I would personally encourage and promote DTC in less-restricted standards since there are so many wholesome benefits from the product itself. There should be enough space for those closer to the consumer’s market to get involved and promote the cause without an actual trading relationship with the farmers.

I find it acceptable if a roaster buys green beans from a real DTC supplier, roasts and markets it as DTC. You can say, “I’m not doing direct trade, but I sell direct trade coffee.” It doesn’t go against direct trade principles and wouldn’t cancel out its benefits. On the contrary, it helps to lower the hurdle for DTC to enter the mainstream market. So why not?

On second thought, the middlemen exist for many reasons in the challenging times of coffee trading, dealing with various logistics and storage issues for instance. The crucial collective efforts needed to tackle the accelerating coffee demand worldwide, somewhat reveal their value.

There’s no reason for us to believe that direct trade is the ultimate form, nor should it hold the highest value of coffee trading. And there is no need for anyone to declare war on non-direct trade coffee. Those who have been in the coffee business for long enough would recognise the contributions of middlemen, no less than that of direct trade. Without them, the existing international eco-system of coffee commerce would not be the in place, and without that, specialty coffee would have no pyramid foundation to stand on top of. 

In reality, I know many specialty coffee roasters who, like us, buy green beans from both direct and non-direct sources.

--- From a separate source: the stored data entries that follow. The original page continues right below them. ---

-- ==== Sys2Proof/Laws/Memory.lean ====
section
/-! SUPPORT. The laws of the two memory primitives. -/

namespace Sys2Proof.Machine

/-- A cell just written is listed with the byte written. -/
@[simp] theorem Memory.lookup_write_self (m : Memory) (a : Nat) (v : Byte) :
    Memory.lookup (Memory.write m a v) a = some v := by
  induction m with
  | nil => simp [Memory.write, Memory.lookup]
  | cons c m ih =>
    obtain ⟨k, w⟩ := c
    by_cases hlt : a < k
    · simp [Memory.write, Memory.lookup, hlt]
    · by_cases heq : a = k
      · simp [Memory.write, Memory.lookup, heq]
      · have : k ≠ a := fun h => heq h.symm
        simp [Memory.write, Memory.lookup, hlt, heq, this, ih]

/-- A write leaves every other cell as it was listed. -/
theorem Memory.lookup_write_other (m : Memory) {a b : Nat} (v : Byte) (h : b ≠ a) :
    Memory.lookup (Memory.write m a v) b = Memory.lookup m b := by
  have h' : a ≠ b := fun e => h e.symm
  induction m with
  | nil => simp [Memory.write, Memory.lookup, h']
  | cons c m ih =>
    obtain ⟨k, w⟩ := c
    by_cases hlt : a < k
    · simp [Memory.write, Memory.lookup, hlt, h']
    · by_cases heq : a = k
      · subst heq
        simp [Memory.write, Memory.lookup, h']
      · simp [Memory.write, Memory.lookup, hlt, heq, ih]

/-- Everything a write can do to what a cell is listed with. -/
theorem Memory.lookup_write (m : Memory) (a b : Nat) (v : Byte) :
    Memory.lookup (Memory.write m a v) b = if b = a then some v else Memory.lookup m b := by
  split
  · rename_i h; rw [h, Memory.lookup_write_self]
  · rename_i h; exact Memory.lookup_write_other m v h

/-- A write keeps the indices rising and inside the address space. -/
theorem Memory.risingFrom_write (m : Memory) {lo a : Nat} (v : Byte) (hlo : lo ≤ a)
    (ha : a < Config.capacity) (hm : Memory.risingFrom lo m = true) :
    Memory.risingFrom lo (Memory.write m a v) = true := by
  induction m generalizing lo with
  | nil => simp [Memory.write, Memory.risingFrom, hlo, ha]
  | cons c m ih =>
    obtain ⟨k, w⟩ := c
    simp only [Memory.risingFrom, Bool.and_eq_true, decide_eq_true_eq] at hm
    obtain ⟨⟨hk, hk'⟩, hrest⟩ := hm
    by_cases hlt : a < k
    · have : a + 1 ≤ k := hlt
      simp [Memory.write, Memory.risingFrom, hlt, hlo, ha, hk', hrest, this]
    · by_cases heq : a = k
      · subst heq
        simp [Memory.write, Memory.risingFrom, hlo, ha, hrest]
      · have hka : k + 1 ≤ a := by omega
        simp [Memory.write, Memory.risingFrom, hlt, heq, hk, hk', ih hka hrest]

/-- A write keeps the canonical form; a read changes no memory. -/
theorem Memory.wf_write {m : Memory} {a : Nat} (v : Byte) (ha : a < Config.capacity)
    (hm : Memory.wf m = true) : Memory.wf (Memory.write m a v) = true :=
  Memory.risingFrom_write m v (Nat.zero_le a) ha hm

/-- Reset memory is in the canonical form. -/
theorem reset_store_wf : Memory.wf State.reset.store = true := rfl

end Sys2Proof.Machine
end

This approach is more flexible and offers more options when roasters need to juggle between different market demands. We are not, by all means, trying to justify non-direct trade, but we also don’t want to be too narrow-minded and lose ourselves amongst the hypes and flares of marketing concepts.

The products we claim to be DTC are also limited to just a few local ones, namely Sarawak Liberica, Sarawak Lawas Arabica, Sabah Arabica from Sabarica, and some Kalimantan coffees that we are trying to purchase. These are all coffees from Borneo, and by the strictest definition, direct trade coffees.

So what about the pretenders who misuse the DTC title on their products, and the exploitive middlemen who take advantage of farmers and the ignorant market? Well, from a business point of view, I firmly believe in honesty, thus we should speak our minds and tell the truth if it ever comes to that.

At the end of the day, a free market sets its course, and those who fail to survive the competition will be filtered out. But some consumers would buy into labels without giving it much thought anyway. When there’s a demand, there will be supply. That’s market reality, it’s sad but true. Many who misuse labels for a cause, don’t know that they are putting their brand’s credibility on the line, and it leads to an unsustainable business model. So fear not, fellow specialty coffee brands, pretenders exist but are not here to stay, at least not for long.